As we inspect and clean our data, we'll need to construct various column expressions and queries to express transformations to apply on our dataset.

Column expressions are constructed from existing columns, operators, and built-in functions. They can be used in **`SELECT`** statements to express transformations that create new columns.

Many standard SQL query commands (e.g. **`DISTINCT`**, **`WHERE`**, **`GROUP BY`**, etc.) are available in Spark SQL to express transformations.

In this notebook, we'll review a few concepts that might differ from other systems you're used to, as well as calling out a few useful functions for common operations.
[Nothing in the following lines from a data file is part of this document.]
/-! ### `State.setSafe` -/

@[simp] theorem State.setSafe_resetN (b : Bool) : (s.setSafe b).resetN = s.resetN := rfl
@[simp] theorem State.setSafe_straps (b : Bool) : (s.setSafe b).straps = s.straps := rfl
@[simp] theorem State.setSafe_time (b : Bool) : (s.setSafe b).time = s.time := rfl
@[simp] theorem State.setSafe_cu (b : Bool) : (s.setSafe b).cu = s.cu := rfl
@[simp] theorem State.setSafe_ve (b : Bool) : (s.setSafe b).ve = s.ve := rfl
@[simp] theorem State.setSafe_du (b : Bool) : (s.setSafe b).du = s.du := rfl
@[simp] theorem State.setSafe_lm (b : Bool) : (s.setSafe b).lm = s.lm := rfl
@[simp] theorem State.setSafe_au (b : Bool) : (s.setSafe b).au = s.au := rfl
@[simp] theorem State.setSafe_sc (b : Bool) : (s.setSafe b).sc = { s.sc with flag := b, safeN := safeLevel b } := rfl
@[simp] theorem State.setSafe_nu (b : Bool) : (s.setSafe b).nu = s.nu := rfl
@[simp] theorem State.setSafe_ij (b : Bool) : (s.setSafe b).ij = s.ij := rfl
@[simp] theorem State.setSafe_lu (b : Bool) : (s.setSafe b).lu = s.lu := rfl
@[simp] theorem State.setSafe_pending (b : Bool) : (s.setSafe b).pending = s.pending := rfl
@[simp] theorem State.setSafe_global (b : Bool) : (s.setSafe b).global = s.global := rfl
@[simp] theorem State.setSafe_cfgOf (b : Bool) (q : Fin 64) : (s.setSafe b).cfgOf q = s.cfgOf q := rfl
@[simp] theorem State.setSafe_voteOf (b : Bool) (q : Fin 64) : (s.setSafe b).voteOf q = s.voteOf q := rfl
@[simp] theorem State.setSafe_driveOf (b : Bool) (q : Fin 64) : (s.setSafe b).driveOf q = s.driveOf q := rfl
@[simp] theorem State.setSafe_lane (b : Bool) (m : Lane) : (s.setSafe b).lane m = s.lane m := rfl
@[simp] theorem State.setSafe_laneState (b : Bool) (m : Lane) : (s.setSafe b).laneState m = s.laneState m := rfl
@[simp] theorem State.setSafe_members (b : Bool) : (s.setSafe b).members = s.members := rfl
@[simp] theorem State.setSafe_memberCount (b : Bool) : (s.setSafe b).memberCount = s.memberCount := rfl
@[simp] theorem State.setSafe_joined (b : Bool) : (s.setSafe b).joined = s.joined := rfl
@[simp] theorem State.setSafe_link (b : Bool) (k : Link) : (s.setSafe b).link k = s.link k := rfl

/-! ### `State.removeVoter` -/

@[simp] theorem State.removeVoter_resetN (l : Lane) : (s.removeVoter l).resetN = s.resetN := rfl
@[simp] theorem State.removeVoter_straps (l : Lane) : (s.removeVoter l).straps = s.straps := rfl
@[simp] theorem State.removeVoter_time (l : Lane) : (s.removeVoter l).time = s.time := rfl
@[simp] theorem State.removeVoter_cu (l : Lane) : (s.removeVoter l).cu = s.cu := rfl
@[simp] theorem State.removeVoter_ve (l : Lane) : (s.removeVoter l).ve = s.ve := rfl
@[simp] theorem State.removeVoter_du (l : Lane) : (s.removeVoter l).du = s.du := rfl
@[simp] theorem State.removeVoter_lm (l : Lane) : (s.removeVoter l).lm = s.lm := rfl
@[simp] theorem State.removeVoter_au (l : Lane) : (s.removeVoter l).au = s.au := rfl
@[simp] theorem State.removeVoter_sc (l : Lane) :
    (s.removeVoter l).sc = { s.sc with collection := s.sc.collection.bind (Collection.without l) } := rfl
@[simp] theorem State.removeVoter_nu (l : Lane) : (s.removeVoter l).nu = s.nu := rfl
@[simp] theorem State.removeVoter_ij (l : Lane) : (s.removeVoter l).ij = s.ij := rfl
@[simp] theorem State.removeVoter_lu (l : Lane) : (s.removeVoter l).lu = s.lu := rfl
@[simp] theorem State.removeVoter_pending (l : Lane) : (s.removeVoter l).pending = s.pending := rfl
@[simp] theorem State.removeVoter_global (l : Lane) : (s.removeVoter l).global = s.global := rfl
@[simp] theorem State.removeVoter_cfgOf (l : Lane) (q : Fin 64) : (s.removeVoter l).cfgOf q = s.cfgOf q := rfl
@[simp] theorem State.removeVoter_voteOf (l : Lane) (q : Fin 64) : (s.removeVoter l).voteOf q = s.voteOf q := rfl
@[simp] theorem State.removeVoter_driveOf (l : Lane) (q : Fin 64) : (s.removeVoter l).driveOf q = s.driveOf q := rfl
@[simp] theorem State.removeVoter_lane (l : Lane) (m : Lane) : (s.removeVoter l).lane m = s.lane m := rfl
@[simp] theorem State.removeVoter_laneState (l : Lane) (m : Lane) :
    (s.removeVoter l).laneState m = s.laneState m := rfl
@[simp] theorem State.removeVoter_members (l : Lane) : (s.removeVoter l).members = s.members := rfl
@[simp] theorem State.removeVoter_memberCount (l : Lane) : (s.removeVoter l).memberCount = s.memberCount := rfl
@[simp] theorem State.removeVoter_joined (l : Lane) : (s.removeVoter l).joined = s.joined := rfl
@[simp] theorem State.removeVoter_link (l : Lane) (k : Link) : (s.removeVoter l).link k = s.link k := rfl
We'll pay special attention to behaviors around **`NULL`** values, as well as formatting strings and datetime fields.

## Learning Objectives
By the end of this lesson, you should be able to:
- Summarize datasets and describe null behaviors
- Retrieve and remove duplicates
- Validate datasets for expected counts, missing values, and duplicate records
- Apply common transformations to clean and transform data



## Run Setup

The setup script will create the data and declare necessary values for the rest of this notebook to execute.

In [0]:
%run ./Includes/Classroom-Setup-02.4

## Data Overview

We'll work with new users records from the **`users_dirty`** table, which has the following schema:

| field | type | description |
|---|---|---|
| user_id | string | unique identifier |
| user_first_touch_timestamp | long | time at which the user record was created in microseconds since epoch |
| email | string | most recent email address provided by the user to complete an action |
| updated | timestamp | time at which this record was last updated |

Let's start by counting values in each field of our data.

In [0]:
SELECT count(*), count(user_id), count(user_first_touch_timestamp), count(email), count(updated)
FROM users_dirty


## Inspect Missing Data

Based on the counts above, it looks like there are at least a handful of null values in all of our fields.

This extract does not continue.